Also depicted are lines 1 through 4 each of which indicates the flow of a
copy of data packets that are transmitted in and out of the respective
hosts. More particularly, data packet transmissions in and out of host W
are copied by the span port as indicated by dotted line number 1.
Similarly data transmissions in and out of host X are copied to the span
port as indicated in line 2, etc. Also indicated in FIG. 1A is a data
sorting and analysis component. After data packet transmissions involving
each host are copied to the span port they are transmitted to the data
sorting and analysis section for further manipulation and analysis as
more fully described below. Once collected, the data may be organized as
desired.
[0053] In certain embodiments, the data may be sorted according to unique
network sessions. In a first step according to such embodiments, the data
may be bundled into subgroups according to the type of session, also
known as the network protocol, in which the packet is transmitted.
Typical network protocols include, but are not limited to Ethernet, IP,
ICMP, TCP and UDP. Other network protocols may also be identified and
used as a basis for bundling, and are not outside the scope of the
invention. The session type is typically identified in the data packet
headers, and the system is adapted to read the session type therefrom and
group the packets accordingly. For example, the data packets transmitted
during IP sessions reveal through their headers that they are associated
with IP protocols. All data packets having such IP protocol notification
in the headers may be combined into a single subgroup. All ICMP data
packets may be similarly identified and combined, etc. Some data packets
may have multiple layers with multiple protocols. Each packet may be
copied and included with all applicable groups. For example a packet may
contain an Ethernet header and payload, IP header and payload, and TCP
header and payload. In such case the packet may be copied and bundled
with Ethernet session types, IP session types, and TCP session types.
[0054] In a second step according to such embodiments, the system further
sorts the data in the subgroups by associating each data packet in the
data subgroups with its particular hosts and transmission session.

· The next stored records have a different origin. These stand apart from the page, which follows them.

/-- Part 8 of a filter update: a settled update completes a tare and moves a dose base by its change (R73, R77), and the
sixteenth update completes a zero capture (R80) or a calibration, in or out of the gain range (R82). The count, sums and mass at an
operation's end are the model's reading (DEDUCED, notes/assumptions/26.md). -/
def Obligations.OperationsAdvance : Prop :=
  ∀ (s : State) (n : StationId) (x : WeighSample) (w : WeighContext) (c : WeighConfig),
    w = (s.st n).weigh → c = (s.st n).weighCfg →
    (w.op = .none → advanceOp n x s = s) ∧
    (w.op = .taring → w.settled = false → advanceOp n x s = s) ∧
    (w.op = .taring → w.settled = true →
      ∀ t, t = clampInt (-c.cap) c.cap w.filtered →
        advanceOp n x s = setNotice (.weighOp n) ((s.modRun n (fun r => { r with
            doseBase := r.doseBase.map (fun base => clampInt (-c.cap) c.cap (base - (t - w.tare))) })).modWeigh n
          (fun _ => { w.withOp .none none none with
            tare := t, net := clampInt (-c.cap) c.cap (w.filtered - t), lastTare := some .done }))) ∧
    (w.op = .zeroing → w.accCount < 15 →
      advanceOp n x s = s.modWeigh n (fun _ => { w with
        accCount := w.accCount + 1, sum0 := w.sum0 + x.c0, sum1 := w.sum1 + x.c1, sum2 := w.sum2 + x.c2
        sum3 := w.sum3 + x.c3 })) ∧
    (w.op = .zeroing → w.accCount = 15 →
      advanceOp n x s = setNotice (.weighOp n) (s.modSt n (fun st => { st with
        weighCfg := { c with
          zero0 := roundDiv (w.sum0 + x.c0) 16, zero1 := roundDiv (w.sum1 + x.c1) 16
          zero2 := roundDiv (w.sum2 + x.c2) 16, zero3 := roundDiv (w.sum3 + x.c3) 16 }
        weigh := { w.withOp .none none none with
          ring := [], lastSeq := none, settled := false, overload := false, tare := 0, filtered := 0, net := 0
          lastZero := some .done } }))) ∧
    (∀ sum mass, w.op = .calibrating → w.refMass = some mass →
      sum = w.sumS + ((x.c0 - c.zero0) + (x.c1 - c.zero1) + (x.c2 - c.zero2) + (x.c3 - c.zero3)) →
      (w.accCount < 15 →
        advanceOp n x s = s.modWeigh n (fun _ => { w with accCount := w.accCount + 1, sumS := sum })) ∧
      (w.accCount = 15 → roundDiv sum 16 ≤ 0 ∨ roundDiv (mass * 65536) (roundDiv sum 16) = 0 ∨
          4194303 < roundDiv (mass * 65536) (roundDiv sum 16) →
        advanceOp n x s = setNotice (.weighOp n)
          (s.modWeigh n (fun _ => { w.withOp .none none none with lastCal := some .failedRange }))) ∧
      (w.accCount = 15 → 0 < roundDiv sum 16 → roundDiv (mass * 65536) (roundDiv sum 16) ≠ 0 →
        roundDiv (mass * 65536) (roundDiv sum 16) ≤ 4194303 →
        advanceOp n x s = setNotice (.weighOp n) (s.modSt n (fun st => { st with
          weighCfg := { c with gain := roundDiv (mass * 65536) (roundDiv sum 16) }
          weigh := { w.withOp .none none none with
            ring := [], lastSeq := none, settled := false, overload := false, filtered := mass
            net := clampInt (-c.cap) c.cap (mass - w.tare), lastCal := some .done } }))))

/-! ### Heating (chapter 4) -/

/-- A good sample below OVERTEMP with a heat target above 0 stores the temperature, advances the integral once, forms the
demand and tests REACHED (R89, R90, R95, R96, R98); with a target of 0, or in IDLE, the integral or the demand are those of
R97 and R99. -/
def Obligations.GoodSampleFormsTheDemand : Prop :=
  ∀ (s : State) (n : StationId) (t : Int), t < (s.st n).limits.overtemp →
    ¬ ((s.st n).run.state = .running ∧ (s.st n).run.phase = some .active ∧ (s.curStep n).endTemp = true ∧
      (s.heatTarget n).getD 0 - (s.st n).heatCfg.reachBand ≤ t) →
    (∀ ht : Int, s.heatTarget n = some ht → 0 < ht → s.silent n .thermo = false →
      ∀ i, i = nextIntegral (s.st n).limits.pmax (s.st n).heatCfg.ki (ht - t) (s.side n).grant (s.st n).heat.demand
          (s.st n).heat.integral →
        ((takeThermoSample n t false s).st n).heat = { (s.st n).heat with
          bowl := some t
          sensorFault := some false
          samples := satInc Config.counterMax (s.st n).heat.samples
          reached := decide (ht - (s.st n).heatCfg.reachBand ≤ t)
          integral := i.toNat
          demand := (clampInt 0 (s.st n).limits.pmax
            (Int.tdiv ((s.st n).heatCfg.kp * (ht - t)) 16 + i)).toNat }) ∧
    (∀ ht : Int, s.heatTarget n = some ht → ht ≤ 0 →
      ((takeThermoSample n t false s).st n).heat = { (s.st n).heat with
        bowl := some t, sensorFault := some false
        samples := satInc Config.counterMax (s.st n).heat.samples
        reached := false, integral := 0, demand := 0 }) ∧
    ((s.st n).run.state = .idle → (s.st n).binding.thermo ≠ none → s.silent n .thermo = false →
      ((takeThermoSample n t false s).st n).heat = { (s.st n).heat with
        bowl := some t, sensorFault := some false
        samples := satInc Config.counterMax (s.st n).heat.samples
        reached := false, demand := (s.st n).drive.manualHeat }) ∧
    ((takeThermoSample n t false s).st n).run = (s.st n).run ∧
    ((takeThermoSample n t false s).st n).drive.envelope = (takeThermoSample n t false s).envelopeOf n ∧
    OnlyRuns s (takeThermoSample n t false s) n

/-- A sensor fault or an overtemperature faults the station from every state but FAULT, where it counts as a further fault
unless the last sample or the last bowl temperature carried it (R51, R53, R54, R91), and a good sample at the target ends an ACTIVE
step that waits for it (R34, R36 to R38). Elapsed 0 for a fault in any LOCKING is the model's choice (DESIGN CHOICE,
notes/assumptions/36.md). -/
def Obligations.SampleFaultsAndEndsSteps : Prop :=
  ∀ (s s1 : State) (n : StationId) (t : Int),
    (s1 = s.modHeat n (fun h => { h with
        sensorFault := some true, samples := satInc Config.counterMax h.samples }) →
      ((s.st n).run.state ≠ .fault → FaultsFrom s1 (takeThermoSample n t true s) n .thermoSensor 0) ∧
      ((s.st n).run.state = .fault → (s.st n).heat.sensorFault = some true → takeThermoSample n t true s = s1) ∧
      ((s.st n).run.state = .fault → (s.st n).heat.sensorFault ≠ some true →
        takeThermoSample n t true s = setNotice (.fault n) (s1.modRun n (fun r => { r with
          furtherFaults := satInc 255 r.furtherFaults, more := true })))) ∧
    (s1 = s.modHeat n (fun h => { h with
        bowl := some t, sensorFault := some false, samples := satInc Config.counterMax h.samples }) →
      ((s.st n).limits.overtemp ≤ t → (s.st n).run.state ≠ .fault →
        FaultsFrom s1 (takeThermoSample n t false s) n .overtemp 0) ∧
      (∀ u, u = takeThermoSample n t false s → (s.st n).limits.overtemp ≤ t → (s.st n).run.state = .fault →
        (u.st n).heat.bowl = some t ∧ (u.st n).heat.sensorFault = some false ∧ OnlyRuns s u n ∧
        ((∃ b : Int, (s.st n).heat.bowl = some b ∧ (s.st n).limits.overtemp ≤ b) →
          (u.st n).run = (s.st n).run ∧ u.notices = s.notices) ∧
        ((∀ b : Int, (s.st n).heat.bowl = some b → b < (s.st n).limits.overtemp) →
          (u.st n).run = { (s.st n).run with
            furtherFaults := satInc 255 (s.st n).run.furtherFaults, more := true } ∧
          u.notices.bits = s.notices.bits ||| noticeMask (.fault n))) ∧
      (t < (s.st n).limits.overtemp → (s.st n).run.state = .running → (s.st n).run.phase = some .active →
        (s.curStep n).endTemp = true → ∀ ht : Int, s.heatTarget n = some ht →
        ht - (s.st n).heatCfg.reachBand ≤ t →
        EndsStep s1 (takeThermoSample n t false s) n .temp (s.st n).run.elapsed))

This
may be done by associating a packet with the sending and receiving hosts'
addresses, with the time stamp, and/or with other characteristics as
needed to uniquely identify the session.
[0055] Once the data packets are associated with unique sessions, the
system may generate a profile of information particular to the session.
The session information may include, for example, the following:
[0056] the identity of hosts on the network
[0057] the identity of the initiator of a session
[0058] the identity of the data producer and consumer of a session
[0059] the operating system generating a session
[0060] interactivity in a session
[0061] application protocol of a session (including signature fingerprint,
and statistical fingerprint)
[0062] statistical content (format of the command text, such as HTML)

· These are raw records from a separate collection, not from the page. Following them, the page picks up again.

/-! ### The weigh context -/

@[simp] theorem countPort_weigh (p : Port) (c : PortCounter) (s : State) (m : StationId) :
    ((countPort p c s).st m).weigh = (s.st m).weigh := by
  simp [countPort]
@[simp] theorem countStation_weigh (n : StationId) (c : StationCounter) (s : State) (m : StationId) :
    ((countStation n c s).st m).weigh = (s.st m).weigh := by
  unfold countStation; cases n <;> cases m <;> rfl
@[simp] theorem updateDropMode_weigh (p : Port) (s : State) (m : StationId) :
    ((updateDropMode p s).st m).weigh = (s.st m).weigh := by
  simp [updateDropMode]
@[simp] theorem updateDropModes_weigh (s : State) (m : StationId) :
    ((updateDropModes s).st m).weigh = (s.st m).weigh := by
  simp [updateDropModes]
@[simp] theorem originate_weigh (k : OwnKind) (dest : NodeId) (payload : List Byte) (s : State) (m : StationId) :
    ((originate k dest payload s).st m).weigh = (s.st m).weigh := by
  unfold originate; split <;> simp
@[simp] theorem originateNotice_weigh (s : State) (m : StationId) :
    ((originateNotice s).st m).weigh = (s.st m).weigh := by
  simp [originateNotice]
@[simp] theorem setNotice_weigh (b : NoticeBit) (s : State) (m : StationId) :
    ((setNotice b s).st m).weigh = (s.st m).weigh := by
  unfold setNotice; (repeat' split) <;> simp
@[simp] theorem sendHeatSet_weigh (n : StationId) (s : State) (m : StationId) :
    ((sendHeatSet n s).st m).weigh = (s.st m).weigh := by
  unfold sendHeatSet; split <;> simp
@[simp] theorem testGrant_weigh (n : StationId) (s : State) (m : StationId) :
    ((testGrant n s).st m).weigh = (s.st m).weigh := by
  unfold testGrant; split <;> simp
@[simp] theorem recomputeArbiter_weigh (s : State) (m : StationId) :
    ((recomputeArbiter s).st m).weigh = (s.st m).weigh := by
  simp [recomputeArbiter]
@[simp] theorem followDemand_weigh (n : StationId) (s : State) (m : StationId) :
    ((followDemand n s).st m).weigh = (s.st m).weigh := by
  unfold followDemand; split <;> simp
@[simp] theorem setDemand_weigh (n : StationId) (d : Nat) (s : State) (m : StationId) :
    ((setDemand n d s).st m).weigh = (s.st m).weigh := by
  unfold setDemand; split <;> simp
@[simp] theorem setDraw_weigh (n : StationId) (w : Nat) (s : State) (m : StationId) :
    ((setDraw n w s).st m).weigh = (s.st m).weigh := by
  unfold setDraw; split <;> simp
@[simp] theorem sendLidSet_weigh (n : StationId) (c : LidCmd) (s : State) (m : StationId) :
    ((sendLidSet n c s).st m).weigh = (s.st m).weigh := by
  unfold sendLidSet; split <;> simp
@[simp] theorem lockLid_weigh (n : StationId) (s : State) (m : StationId) :
    ((lockLid n s).st m).weigh = (s.st m).weigh := by
  unfold lockLid; split <;> simp
@[simp] theorem testUnlock_weigh (n : StationId) (s : State) (m : StationId) :
    ((testUnlock n s).st m).weigh = (s.st m).weigh := by
  unfold testUnlock; split <;> simp
@[simp] theorem askUnlock_weigh (n : StationId) (s : State) (m : StationId) :
    ((askUnlock n s).st m).weigh = (s.st m).weigh := by
  simp [askUnlock]
@[simp] theorem sendSpeedSet_weigh (n : StationId) (s : State) (m : StationId) :
    ((sendSpeedSet n s).st m).weigh = (s.st m).weigh := by
  unfold sendSpeedSet; split <;> simp
@[simp] theorem recomputeDrive_weigh (n : StationId) (s : State) (m : StationId) :
    ((recomputeDrive n s).st m).weigh = (s.st m).weigh := by
  simp only [recomputeDrive]; (repeat' split) <;> simp
@[simp] theorem recomputeEnvelope_weigh (n : StationId) (s : State) (m : StationId) :
    ((recomputeEnvelope n s).st m).weigh = (s.st m).weigh := by
  simp [recomputeEnvelope]
@[simp] theorem dropManualSpeed_weigh (n : StationId) (s : State) (m : StationId) :
    ((dropManualSpeed n s).st m).weigh = (s.st m).weigh := by
  simp [dropManualSpeed]
@[simp] theorem retestReached_weigh (n : StationId) (s : State) (m : StationId) :
    ((retestReached n s).st m).weigh = (s.st m).weigh := by
  simp [retestReached]
@[simp] theorem adoptTarget_weigh (n : StationId) (rule : Adoption) (inSample : Bool) (s : State) (m : StationId) :
    ((adoptTarget n rule inSample s).st m).weigh = (s.st m).weigh := by
  unfold adoptTarget; (repeat' split) <;> simp
@[simp] theorem stateChanged_weigh (n : StationId) (rule : Adoption) (inSample : Bool) (s : State) (m : StationId) :
    ((stateChanged n rule inSample s).st m).weigh = (s.st m).weigh := by
  simp [stateChanged]
@[simp] theorem followManualHeat_weigh (n : StationId) (s : State) (m : StationId) :
    ((followManualHeat n s).st m).weigh = (s.st m).weigh := by
  unfold followManualHeat; split <;> simp
@[simp] theorem dropManualHeat_weigh (n : StationId) (s : State) (m : StationId) :
    ((dropManualHeat n s).st m).weigh = (s.st m).weigh := by
  simp [dropManualHeat]
@[simp] theorem originateStepReport_weigh (n : StationId) (r : StepReport) (s : State) (m : StationId) :
    ((originateStepReport n r s).st m).weigh = (s.st m).weigh := by
  unfold originateStepReport; split <;> simp
@[simp] theorem endStep_weigh (n : StationId) (o : StepOutcome) (s : State) (m : StationId) :
    ((endStep n o s).st m).weigh = (s.st m).weigh := by
  simp [endStep]
@[simp] theorem furtherFault_weigh (n : StationId) (s : State) (m : StationId) :
    ((furtherFault n s).st m).weigh = (s.st m).weigh := by
  simp [furtherFault]
@[simp] theorem enterFault_weigh (n : StationId) (c : FaultCause) (further : Nat) (inSample : Bool) (s : State) (m : StationId) :
    ((enterFault n c further inSample s).st m).weigh = (s.st m).weigh := by
  unfold enterFault; split <;> simp
@[simp] theorem raiseCause_weigh (n : StationId) (c : FaultCause) (carried : Bool) (s : State) (m : StationId) :
    ((raiseCause n c carried s).st m).weigh = (s.st m).weigh := by
  unfold raiseCause; (repeat' split) <;> simp
@[simp] theorem raiseSilence_weigh (n : StationId) (c : FaultCause) (faults : Bool) (s : State) (m : StationId) :
    ((raiseSilence n c faults s).st m).weigh = (s.st m).weigh := by
  unfold raiseSilence; (repeat' split) <;> simp
@[simp] theorem enterActive_weigh (n : StationId) (rule : Adoption) (inSample : Bool) (s : State) (m : StationId) :
    ((enterActive n rule inSample s).st m).weigh = (s.st m).weigh := by
  simp only [enterActive]; (repeat' split) <;> simp
@[simp] theorem enterBasing_weigh (n : StationId) (rule : Adoption) (inSample : Bool) (s : State) (m : StationId) :
    ((enterBasing n rule inSample s).st m).weigh = (s.st m).weigh := by
  simp [enterBasing]
@[simp] theorem leaveLocking_weigh (n : StationId) (rule : Adoption) (inSample : Bool) (s : State) (m : StationId) :
    ((leaveLocking n rule inSample s).st m).weigh = (s.st m).weigh := by
  unfold leaveLocking; split <;> simp
@[simp] theorem actOnLid_weigh (n : StationId) (s : State) (m : StationId) :
    ((actOnLid n s).st m).weigh = (s.st m).weigh := by
  unfold actOnLid; (repeat' split) <;> simp
@[simp] theorem enterLocking_weigh (n : StationId) (after : Phase) (rule : Adoption) (inSample : Bool) (s : State) (m : StationId) :
    ((enterLocking n after rule inSample s).st m).weigh = (s.st m).weigh := by
  simp [enterLocking]
@[simp] theorem leaveBasing_weigh (n : StationId) (s : State) (m : StationId) :
    ((leaveBasing n s).st m).weigh = (s.st m).weigh := by
  unfold leaveBasing; split <;> simp
@[simp] theorem enterStep_weigh (n : StationId) (i : Nat) (old : Option Int) (inSample : Bool) (s : State) (m : StationId) :
    ((enterStep n i old inSample s).st m).weigh = (s.st m).weigh := by
  simp only [enterStep]; (repeat' split) <;> simp
@[simp] theorem enterIdle_weigh (n : StationId) (unlock inSample : Bool) (s : State) (m : StationId) :
    ((enterIdle n unlock inSample s).st m).weigh = (s.st m).weigh := by
  unfold enterIdle; split <;> simp
@[simp] theorem enterWarming_weigh (n : StationId) (old : Option Int) (inSample : Bool) (s : State) (m : StationId) :
    ((enterWarming n old inSample s).st m).weigh = (s.st m).weigh := by
  simp only [enterWarming]; (repeat' split) <;> simp
@[simp] theorem endRecipe_weigh (n : StationId) (rec : StepRecord) (old : Option Int) (inSample : Bool) (s : State) (m : StationId) :
    ((endRecipe n rec old inSample s).st m).weigh = (s.st m).weigh := by
  unfold endRecipe; split <;> simp
@[simp] theorem finishStep_weigh (n : StationId) (o : StepOutcome) (inSample : Bool) (s : State) (m : StationId) :
    ((finishStep n o inSample s).st m).weigh = (s.st m).weigh := by
  simp only [finishStep]; (repeat' split) <;> simp
@[simp] theorem pauseStation_weigh (n : StationId) (why : PauseReason) (s : State) (m : StationId) :
    ((pauseStation n why s).st m).weigh = (s.st m).weigh := by
  simp [pauseStation]
@[simp] theorem weighStep_weigh (n : StationId) (s : State) (m : StationId) :
    ((weighStep n s).st m).weigh = (s.st m).weigh := by
  simp only [weighStep]; (repeat' split) <;> simp
@[simp] theorem thermoFaults_weigh (n : StationId) (t : Int) (fault : Bool) (before : HeatContext) (s : State) (m : StationId) :
    ((thermoFaults n t fault before s).st m).weigh = (s.st m).weigh := by
  simp only [thermoFaults]; (repeat' split) <;> simp
@[simp] theorem tempStep_weigh (n : StationId) (t : Int) (s : State) (m : StationId) :
    ((tempStep n t s).st m).weigh = (s.st m).weigh := by
  simp only [tempStep]; (repeat' split) <;> simp
@[simp] theorem thermoDemand_weigh (n : StationId) (t : Int) (grant demand : Nat) (s : State) (m : StationId) :
    ((thermoDemand n t grant demand s).st m).weigh = (s.st m).weigh := by
  unfold thermoDemand; (repeat' split) <;> simp
@[simp] theorem takeThermoSample_weigh (n : StationId) (t : Int) (fault : Bool) (s : State) (m : StationId) :
    ((takeThermoSample n t fault s).st m).weigh = (s.st m).weigh := by
  unfold takeThermoSample; split <;> simp
@[simp] theorem takeHeatState_weigh (n : StationId) (r : HeatReport) (s : State) (m : StationId) :
    ((takeHeatState n r s).st m).weigh = (s.st m).weigh := by
  unfold takeHeatState; (repeat' split) <;> simp
@[simp] theorem takeDriveState_weigh (n : StationId) (r : DriveReport) (s : State) (m : StationId) :
    ((takeDriveState n r s).st m).weigh = (s.st m).weigh := by
  unfold takeDriveState; (repeat' split) <;> simp
@[simp] theorem takeLidState_weigh (n : StationId) (r : LidReport) (s : State) (m : StationId) :
    ((takeLidState n r s).st m).weigh = (s.st m).weigh := by
  simp only [takeLidState]; (repeat' split) <;> simp
@[simp] theorem manualSpeed_weigh (n : StationId) (v : Nat) (dir : Direction) (s : State) (m : StationId) :
    ((manualSpeed n v dir s).st m).weigh = (s.st m).weigh := by
  simp [manualSpeed]
@[simp] theorem manualHeat_weigh (n : StationId) (w : Nat) (s : State) (m : StationId) :
    ((manualHeat n w s).st m).weigh = (s.st m).weigh := by
  simp [manualHeat]
@[simp] theorem manualLid_weigh (n : StationId) (c : LidCmd) (s : State) (m : StationId) :
    ((manualLid n c s).st m).weigh = (s.st m).weigh := by
  unfold manualLid; split <;> simp
@[simp] theorem thermoSilence_weigh (n : StationId) (s : State) (m : StationId) :
    ((thermoSilence n s).st m).weigh = (s.st m).weigh := by
  unfold thermoSilence; split <;> simp
@[simp] theorem heaterSilence_weigh (n : StationId) (s : State) (m : StationId) :
    ((heaterSilence n s).st m).weigh = (s.st m).weigh := by
  simp [heaterSilence]
@[simp] theorem driveSilence_weigh (n : StationId) (s : State) (m : StationId) :
    ((driveSilence n s).st m).weigh = (s.st m).weigh := by
  unfold driveSilence; split <;> simp
@[simp] theorem lidSilence_weigh (n : StationId) (s : State) (m : StationId) :
    ((lidSilence n s).st m).weigh = (s.st m).weigh := by
  unfold lidSilence; (repeat' split) <;> simp
@[simp] theorem roleHeard_weigh (n : StationId) (r : Role) (s : State) (m : StationId) :
    ((roleHeard n r s).st m).weigh = (s.st m).weigh := by
  unfold roleHeard; split <;> simp
@[simp] theorem isolateStation_weigh (n : StationId) (s : State) (m : StationId) :
    ((isolateStation n s).st m).weigh = (s.st m).weigh := by
  unfold isolateStation; split <;> simp
@[simp] theorem refreshLid_weigh (n : StationId) (s : State) (m : StationId) :
    ((refreshLid n s).st m).weigh = (s.st m).weigh := by
  unfold refreshLid; (repeat' split) <;> simp
@[simp] theorem sendWeightReport_weigh (n : StationId) (s : State) (m : StationId) :
    ((sendWeightReport n s).st m).weigh = (s.st m).weigh := by
  simp [sendWeightReport]
@[simp] theorem discardUnsent_weigh (k : OwnKind) (s : State) (m : StationId) :
    ((discardUnsent k s).st m).weigh = (s.st m).weigh := by
  simp [discardUnsent]
@[simp] theorem followBinding_weigh (n : StationId) (old new : Binding) (s : State) (m : StationId) :
    ((followBinding n old new s).st m).weigh = (s.st m).weigh := by
  unfold followBinding; (repeat' split) <;> simp
@[simp] theorem setBudget_weigh (w : Nat) (s : State) (m : StationId) :
    ((setBudget w s).st m).weigh = (s.st m).weigh := by
  simp [setBudget]
@[simp] theorem startStation_weigh (n : StationId) (first : Nat) (s : State) (m : StationId) :
    ((startStation n first s).st m).weigh = (s.st m).weigh := by
  simp [startStation]
@[simp] theorem resumeLocking_weigh (n : StationId) (s : State) (m : StationId) :
    ((resumeLocking n s).st m).weigh = (s.st m).weigh := by
  simp [resumeLocking]
@[simp] theorem resumePhase_weigh (n : StationId) (s : State) (m : StationId) :
    ((resumePhase n s).st m).weigh = (s.st m).weigh := by
  simp only [resumePhase]; (repeat' split) <;> simp
@[simp] theorem resumeStation_weigh (n : StationId) (s : State) (m : StationId) :
    ((resumeStation n s).st m).weigh = (s.st m).weigh := by
  unfold resumeStation; split <;> simp
@[simp] theorem adjustHeat_weigh (n : StationId) (before : Option Int) (a : Adjustment) (s : State) (m : StationId) :
    ((adjustHeat n before a s).st m).weigh = (s.st m).weigh := by
  unfold adjustHeat; (repeat' split) <;> simp
@[simp] theorem adjustStation_weigh (n : StationId) (a : Adjustment) (s : State) (m : StationId) :
    ((adjustStation n a s).st m).weigh = (s.st m).weigh := by
  unfold adjustStation; split <;> simp
@[simp] theorem enableNotices_weigh (en : BitVec 16) (s : State) (m : StationId) :
    ((enableNotices en s).st m).weigh = (s.st m).weigh := by
  simp only [enableNotices]; (repeat' split) <;> simp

[0063] the IP addresses of the host pair involved
[0064] the hardware addresses of the host pair involved
[0065] the time that each session between hosts starts and stops, session
duration
[0066] data integrity (checksums, fragmentation, options)
[0067] The system may further organize the data as desired. In certain
embodiments the session information may be organized on a single-host
basis according to all of the transmissions involving a given host. Other
methods of sorting and organizing the data are also possible, and the
foregoing is intended only for illustration. The system may also store
the session information.
[0068] Once collected and organized, the session information may be
analyzed by applying rules of operation that govern communications on the
network. The rules, in one embodiment, are based on the identified
principles that: (1) hosts (e.g., B-G) are programmed to serve the goals
of the business or other organization that operates the network, (2) the
operating characteristics of a network host stay relatively constant over
time, and (3) hosts conduct efficient communications on a network. Other
principles may include that servers do not spontaneously behave like
clients, and clients do not spontaneously behave like servers. Servers
typically receive instructions from clients and respond in accordance
with the instructions. Clients do not spontaneously behave like proxies,
and servers do not spontaneously behave like gateways.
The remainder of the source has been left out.